Employees are eligible for leave if they meet these requirements:
Worked for a covered employer for at least 12 months (private employers with 50 or more employees are covered; all public agencies and local education agencies are covered).
Had at least 1,250 hours of service for this employer in the past 12 months (equivalent to about 24 hours per week).
Worked at a location (“worksite”) where the company employs 50 or more employees within 75 miles.
These qualifications translate into the FMLA covering about 56 percent of American workers. The rest are not eligible employees because they have not worked the minimum number of hours, have not been with their employers long enough, or they work for too small of a company.
While the Family and Medical Leave Act assists women who need time off during pregnancy to attend to their health, this federal law also applies to a variety of other situations. Both men and women may use it when unable to work because of a serious health condition. (Note that an employer may require medical certification from a physician.) Covered individuals also may take FMLA leave to care for an immediate family member with a serious health problem.

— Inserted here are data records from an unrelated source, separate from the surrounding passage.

theorem handOn_orderly {b b' : Bridge} {r : InFlight} (h : b.handOn r = some b') : Orderly b b' := by
  unfold handOn at h
  split at h
  · cases h
    exact decode_orderly ..
  · split at h <;> cases h
    exact (noteAccess_orderly ..).trans (beginSnoop_settles ..).toOrderly
  · split at h <;> cases h
    · exact (beginSnoop_settles ..).toOrderly
    · exact forwardPlain_orderly ..
  · cases h
    exact forwardPlain_orderly ..
  all_goals cases h

theorem arrive_orderly {b b' : Bridge} {row : RequestClass → Bool → Bool} {src : Arrival} (h : b.arrive row src = some b') :
    Orderly b b' := by
  unfold arrive at h
  split at h
  case h_1 r =>
    dsimp only at h
    split at h
    case isTrue offered =>
      obtain ⟨-, room, -⟩ := offered
      have taken := takeRequest_orderly b r (classify b.control.state b.control.settings b.control.straps r) room
      split at h
      · cases h
        split
        · cases handed : (b.takeRequest r (classify b.control.state b.control.settings b.control.straps r)).handOn _ with
          | none => exact taken
          | some x => exact taken.trans (handOn_orderly handed)
        · exact taken
      · cases h
        exact taken
    case isFalse => cases h
  case h_2 =>
    split at h
    · split at h
      · exact handOn_orderly h
      · cases h
    · cases h

theorem actOnStartWord_orderly (b : Bridge) (v : Nat) : Orderly b (b.actOnStartWord v) := by
  unfold actOnStartWord
  split
  · exact takeStart_orderly b
  · split
    · exact takeStop_orderly b
    · exact Orderly.refl b

theorem forwardedDone_orderly (b : Bridge) (id : Nat) (ok : Bool) (data : List Byte) :
    Orderly b (b.forwardedDone id ok data) := by
  unfold forwardedDone
  split
  · exact Orderly.refl b
  · have answered (data : List Byte) := (answer_settles b id ok data).toOrderly
    dsimp only
    split
    · split
      · exact (answered _).trans (actOnStartWord_orderly ..)
      · exact answered _
    · exact answered _

theorem stopCommand_orderly {b b' : Bridge} (h : b.stopCommand = some b') : Orderly b b' := by
  unfold stopCommand at h
  split at h
  · cases h
    split
    · exact (commandDone_settles b).toOrderly.trans (takeStop_orderly _)
    · exact (commandDone_settles b).toOrderly
  · cases h

theorem mirrorDone_orderly (b : Bridge) (id : Nat) : Orderly b (b.mirrorDone id) := by
  refine Orderly.trans ?_ (freeMirrorWaiters_settles _).toOrderly
  refine Orderly.beside ?_ rfl rfl rfl
  constructor
  case requests =>
    rw [List.map_map]
    exact List.Sublist.refl _
  all_goals simp

theorem bridgeClass_cases (a : Access) : a.bridgeClass = 0 ∨ a.bridgeClass = 1 ∨ a.bridgeClass = 2 ∨ a.bridgeClass = 3
    ∨ a.bridgeClass = 4 := by
  cases a with
  | item n stack move => cases move <;> simp [Access.bridgeClass]
  | _ => simp [Access.bridgeClass]

theorem forwarded_of_must {q : MemRequest} (h : q.must = true) : q.forwarded = false := by
  unfold MemRequest.must at h
  unfold MemRequest.forwarded
  split at h
  case h_1 n must writes => rw [writes]; rfl
  case h_2 => cases h

/-- The arbiter's first bridge request is none of the forwarded ones. -/
theorem firstBridge_forwarded {m : MPort} {q : MemRequest} (h : m.firstBridge = some q) : q.forwarded = false := by
  have of_class (k : Nat) (bridge : k ≠ 0) (found : m.waiting.find? (fun q => q.access.bridgeClass == k) = some q) :
      q.forwarded = false := by
    have here : q.access.bridgeClass = k := by simpa using List.find?_some found
    rw [MemRequest.forwarded, here]
    exact beq_false_of_ne bridge
  unfold MPort.firstBridge at h
  rcases Option.or_eq_some_iff.mp h with first | ⟨-, h⟩
  · exact of_class 1 (by decide) first
  rcases Option.or_eq_some_iff.mp h with second | ⟨-, h⟩
  · exact of_class 2 (by decide) second
  rcases Option.or_eq_some_iff.mp h with third | ⟨-, fourth⟩
  · exact of_class 3 (by decide) third
  · exact of_class 4 (by decide) fourth

/-- With no bridge request first, every request that waits is forwarded traffic. -/
theorem forwarded_of_firstBridge_none {m : MPort} (h : m.firstBridge = none) : ∀ x ∈ m.waiting, x.forwarded = true := by
  intro x mem
  unfold MPort.firstBridge at h
  simp only [Option.or_eq_none_iff, List.find?_eq_none, beq_iff_eq] at h
  obtain ⟨first, second, third, fourth⟩ := h
  have none_of := (bridgeClass_cases x.access).resolve_right (by
    rintro (one | two | three | four)
    · exact first x mem one
    · exact second x mem two
    · exact third x mem three
    · exact fourth x mem four)
  rw [MemRequest.forwarded, none_of]
  rfl

/-- At a fairness count of 8 a forwarded request is granted only when no bridge request waits (R179). -/
theorem choice_full {m : MPort} {must : Bool} {q : MemRequest} (full : m.fairness = 8) (choice : m.choice must = some q)
    (forwards : q.forwarded = true) : ∀ x ∈ m.waiting, x.forwarded = true := by
  unfold MPort.choice at choice
  rw [if_pos full] at choice
  rcases Option.or_eq_some_iff.mp choice with first | ⟨-, choice⟩
  · cases must with
    | true =>
      rw [forwarded_of_must (List.find?_some first)] at forwards
      cases forwards
    | false => cases first
  rcases Option.or_eq_some_iff.mp choice with bridge | ⟨no_bridge, -⟩
  · rw [firstBridge_forwarded bridge] at forwards
    cases forwards
  · exact forwarded_of_firstBridge_none no_bridge

theorem grant_orderly {b b' : Bridge} (h : b.grant = some b') : Orderly b b' := by
  unfold grant at h
  split at h
  · cases h
  case h_2 q choice =>
    cases h
    refine ⟨CacheOk.congr rfl rfl, id, fun bounded => ?_, id, id, id, id⟩
    dsimp only [FairnessOk] at bounded ⊢
    split
    case isTrue counts =>
      obtain ⟨forwards, left⟩ := counts
      obtain ⟨x, mem, bridge⟩ := List.any_eq_true.mp left
      have not_full : b.mport.fairness ≠ 8 := fun full => by
        have all := choice_full full choice forwards x (List.mem_filter.mp mem).1
        rw [all] at bridge
        cases bridge
      omega
    case isFalse => exact Nat.zero_le _

/-! ## The resets -/

theorem resetRequest_id (draw : Nat) (l : List MemRequest) (r : InFlight) : (resetRequest draw l r).id = r.id := by
  unfold resetRequest
  split <;> try split
  all_goals rfl

theorem powerOnReset_orderly (b : Bridge) : Orderly b b.powerOnReset := by
  have ids : (b.iport.inflight.map (resetRequest b.freeDraws b.mport.outstanding)).map InFlight.id
      = b.iport.inflight.map InFlight.id := by
    rw [List.map_map]
    exact List.map_congr_left (fun r _ => resetRequest_id _ _ r)
  refine Orderly.trans ?_ (drain_settles _).toOrderly
  exact Orderly.of
    ⟨ids ▸ List.Sublist.refl _, Nat.le_refl _, Nat.zero_le _, Nat.zero_le _, Nat.zero_le _, Or.inr rfl⟩
    (fun _ => ⟨Nat.zero_le _, List.nodup_nil, fun _ mem => nomatch mem⟩) (fun _ => List.Pairwise.nil)

theorem endReset_orderly {b b' : Bridge} {straps : Fin 16} (h : b.endReset straps = some b') : Orderly b b' := by
  unfold endReset at h
  split at h <;> cases h
  exact control_orderly b _ (Nat.le_max_right _ _) (Or.inl rfl)

theorem abandonTaps_orderly (b : Bridge) : Orderly b b.abandonTaps := by
  refine Orderly.trans ?_ (drain_settles _).toOrderly
  refine Orderly.beside ?_ rfl rfl rfl
  constructor
  case requests =>
    refine sublist_of_eq ((List.map_map ..).trans (List.map_congr_left (g := InFlight.id) fun r _ => ?_))
    dsimp only [Function.comp]
    split
    · split <;> rfl
    · rfl
  all_goals simp

theorem abandonMove_orderly (b : Bridge) : Orderly b b.abandonMove := by
  refine Orderly.trans ?_ (freeMoveWaiters_settles _).toOrderly
  exact Orderly.beside (by constructor <;> simp) rfl rfl rfl

theorem abandonPending_orderly (b : Bridge) : Orderly b b.abandonPending :=
  Orderly.of ⟨List.Sublist.refl _, Nat.le_refl _, Nat.le_max_right _ _, Nat.le_max_right _ _, Nat.le_max_right _ _, Or.inl rfl⟩
    id (fun _ => List.Pairwise.nil)

theorem discardNotices_orderly (b : Bridge) : Orderly b b.discardNotices := by
  unfold discardNotices
  refine Orderly.trans ?_ (foldl_orderly _ _ (fun b (x : Notice) => (dropNotice_settles b x.kind).toOrderly) _)
  exact Orderly.beside (by constructor <;> simp) rfl rfl rfl

theorem dropUnissued_orderly (b : Bridge) : Orderly b b.dropUnissued :=
  foldl_orderly _ _ (fun b n => by
    unfold dropIndex
    split
    · exact (dropEntry_settles b _).1.toOrderly
    · exact Orderly.refl b) b

theorem atWarm_index (e : Entry) : e.atWarm.index = e.index := by
  unfold Entry.atWarm
  dsimp only
  split <;> rfl

theorem atWarm_claim (e : Entry) : e.atWarm.claim = none := by
  have unclaimed := (atWarm_state (if e.pin then e.unpinned else e).state).2
  unfold Entry.claim
  split
  case h_1 n claims => exact absurd claims (unclaimed n)
  case h_2 => rfl

theorem warmCache_orderly (b : Bridge) : Orderly b b.warmCache := by
  refine Orderly.trans ?_ (dropUnissued_orderly _)
  refine Orderly.of (by constructor <;> simp) (fun ok => ?_) (PendingOk.congr rfl)
  have mapped : CacheOk { b with cache := b.cache.map Entry.atWarm } :=
    CacheOk.of_map Entry.atWarm rfl rfl (fun e _ => atWarm_index e) (fun e _ => Or.inl (atWarm_claim e)) ok
  exact ⟨mapped.1, mapped.2.1, fun _ mem => nomatch mem⟩

theorem warmReset_orderly {b b' : Bridge} (h : b.warmReset = some b') : Orderly b b' := by
  unfold warmReset at h
  split at h
  · cases h
  · cases h
    have warm : Orderly b (setState { b with control := { b.control with
        idleTimer := none, audit := none, findings := [], emptying := false, stopStage := .none } } .warm) := by
      refine Orderly.trans ?_ (setState_settles _ _).toOrderly
      exact control_orderly b _ (Nat.le_max_right _ _) (Or.inl rfl)
    refine warm.trans ((abandonTaps_orderly _).trans ((abandonMove_orderly _).trans ((abandonPending_orderly _).trans
      ((discardNotices_orderly _).trans (Orderly.trans ?_ (warmCache_orderly _))))))
    exact command_orderly _ _

/-! ## The rows -/

/-- Every effect of a command that the bridge settles keeps the invariants. -/
theorem effectOf_orderly {c : Instr} {b b' : Bridge} (h : effectOf c b = some b') : Orderly b b' := by
  unfold effectOf at h
  have answers {b : Bridge} {id : Nat} {ok : Bool} {data : List Byte} : Orderly b (b.answer id ok data) :=
    (answer_settles b id ok data).toOrderly
  split at h
  case h_1 | h_2 | h_3 | h_4 => exact arrive_orderly h
  · exact tapStep_orderly (putEffect_orderly _) h
  · exact tapStep_orderly (headEffect_orderly _ _) h
  · exact tapStep_orderly (headEffect_orderly _ _) h
  · exact tapStep_orderly (fun _ _ _ _ => answers) h
  · exact tapStep_orderly (fun _ _ _ _ => answers) h
  · exact tapStep_orderly (pushTap_orderly _ _ _ _) h
  · exact tapStep_orderly (popEffect_orderly _) h
  · exact tapStep_orderly (topEffect_orderly _) h
  · exact tapStep_orderly (fun _ _ _ _ => answers) h
  · exact tapStep_orderly (pushTap_orderly _ _ _ _) h
  · exact tapStep_orderly (unwindEffect_orderly _) h
  · exact tapStep_orderly (fun _ _ _ _ => (advanceTally_orderly ..).trans answers) h
  · exact tapStep_orderly (fun _ _ _ _ => (advanceTally_orderly ..).trans answers) h
  · exact tapStep_orderly (setEffect_orderly _) h
  · exact tapStep_orderly (fun _ _ _ _ => answers) h
  · exact tapStep_orderly (fun _ _ _ _ => answers) h
  · exact commandTake_orderly h
  · exact noticeStep_orderly h
  · exact nop_orderly h
  · exact flush_orderly h
  · exact release_orderly h
  · exact commandStep_orderly (abortEffect_orderly _) h
  · exact commandStep_orderly (openEffect_orderly _) h
  · exact commandStep_orderly (closeEffect_orderly _) h
  · exact commandStep_orderly (clearFaultEffect_orderly _) h
  · exact commandStep_orderly (closeGuardEffect_orderly _) h
  · exact commandStep_orderly (armEffect_orderly _) h
  · exact commandStep_orderly (fun _ _ _ => changeAndDone_orderly ..) h
  · exact postTrigger_orderly h
  · exact stopMove_orderly h
  · exact pauseMoves_orderly h
  · exact resumeMoves_orderly h
  · exact stopCommand_orderly h
  · exact auditFault_orderly h
  · exact choose_orderly h
  · exact pinStep_orderly h
  · exact reservationStep_orderly h
  · exact takeStep_orderly h
  · exact putStep_orderly h
  · exact releaseStep_orderly h
  · exact reportEnd_orderly h
  · exact completionStep_orderly h
  · exact timerExpires_orderly h
  · exact clearPending_orderly h
  · exact beginEmptying_orderly h
  · exact warmReset_orderly h
  · cases h

theorem bareEffectOf_orderly {c : Instr} {b b' : Bridge} (h : bareEffectOf c b = some b') : Orderly b b' := by
  unfold bareEffectOf at h
  split at h
  · cases h
    exact powerOnReset_orderly b
  · exact endReset_orderly h
  · exact grant_orderly h
  · cases h

/-- What the requester makes of memory's answer keeps the invariants. -/
theorem answerOf_orderly {c : Instr} {a : Answer} (h : answerOf c = some a) (q : MemRequest) (data : List Byte) (b : Bridge) :
    Orderly b (a.effect q data b) := by
  unfold answerOf at h
  split at h <;> cases h
  · exact forwardedDone_orderly ..
  · exact mirrorDone_orderly ..
  · exact ringItemDone_orderly ..
  · exact stackItemDone_orderly ..
  · exact anchorRead_orderly ..
  · exact auditReadBack_orderly ..
  · exact auditWriteBack_orderly ..
  · exact fetchDone_orderly ..
  · exact writeBackDone_orderly ..
  · exact moveRead_orderly ..
  · exact spanReadBack_orderly ..
  · exact spanWriteBack_orderly ..
  · exact stored_orderly ..
  · exact forwardedDone_orderly ..
  · exact forwardedDone_orderly ..

theorem received_orderly (b : Bridge) (id : Nat) : Orderly b (b.received id) := by
  unfold received
  exact Orderly.beside (by constructor <;> simp) rfl rfl rfl

theorem event_orderly {s s' : State} {f : Bridge → Option Bridge} (h : s.event f = .next s')
    (effect : ∀ b', f s.chip = some b' → Orderly s.chip b') : Orderly s.chip s'.chip := by
  unfold State.event at h
  split at h
  case h_1 b' takes => cases h; exact effect b' takes
  case h_2 => cases h; exact Orderly.refl _

theorem exec_orderly {c : Instr} {s s' : State} (h : exec c s = .next s') : Orderly s.chip s'.chip := by
  rcases exec_forms c s with event | event | ⟨a, answer, runs⟩
  · refine event_orderly (event.symm.trans h) (fun b' takes => ?_)
    obtain ⟨b, effect, rfl⟩ := Option.map_eq_some_iff.mp takes
    exact (effectOf_orderly effect).trans (settle_settles b).toOrderly
  · exact event_orderly (event.symm.trans h) (fun b' takes => bareEffectOf_orderly takes)
  · rcases Answer.run_cases (runs.symm.trans h) with rfl | ⟨q, -, -, -, -, let_go | goes_on⟩
    · exact Orderly.refl _
    · rw [let_go]
      exact received_orderly ..
    · rw [goes_on]
      exact (received_orderly ..).trans ((answerOf_orderly answer _ _ _).trans (settle_settles _).toOrderly)

theorem step_orderly {s s' : State} (h : step s = .next s') : Orderly s.chip s'.chip := by
  unfold step at h
  split at h
  · cases h
    exact tick_orderly _
  case h_2 c rest _ => exact exec_orderly (s := { s with pending := rest }) h

/-! ## Reset and every step -/

theorem step_sound {s s' : State} (h : step s = .next s') (sound : Sound s.chip) : Sound s'.chip := by
  unfold step at h
  split at h
  · cases h
    exact tick_sound sound
  case h_2 c rest _ => exact exec_sound c { s with pending := rest } s' h sound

Parental leave under FMLA offers time off for the birth and care of a new child or for the placement with the employee of a child for adoption or foster care.
The act protects the job of a person on leave. When the employee returns, the employer must give him or her the original job or a comparable position with the same pay, benefits, and terms of employment. A company cannot fire someone for taking FMLA leave. If layoffs happen during the leave of absence period, however, the employer can include the employee on leave as long as it would have made the same termination decision if the person had not been on FMLA (such as eliminating a whole department or letting go of people with the least seniority).
Note that the Family and Medical Leave Act only requires covered employers to grant the absence and provide reinstatement. It does not demand paid time off work. Some businesses voluntarily have their own benefits policies offering financial assistance during FMLA leave. As organizations look for ways to attract and retain employees during a worker-friendly labor market, more companies may provide paid family leave benefits and similar measures.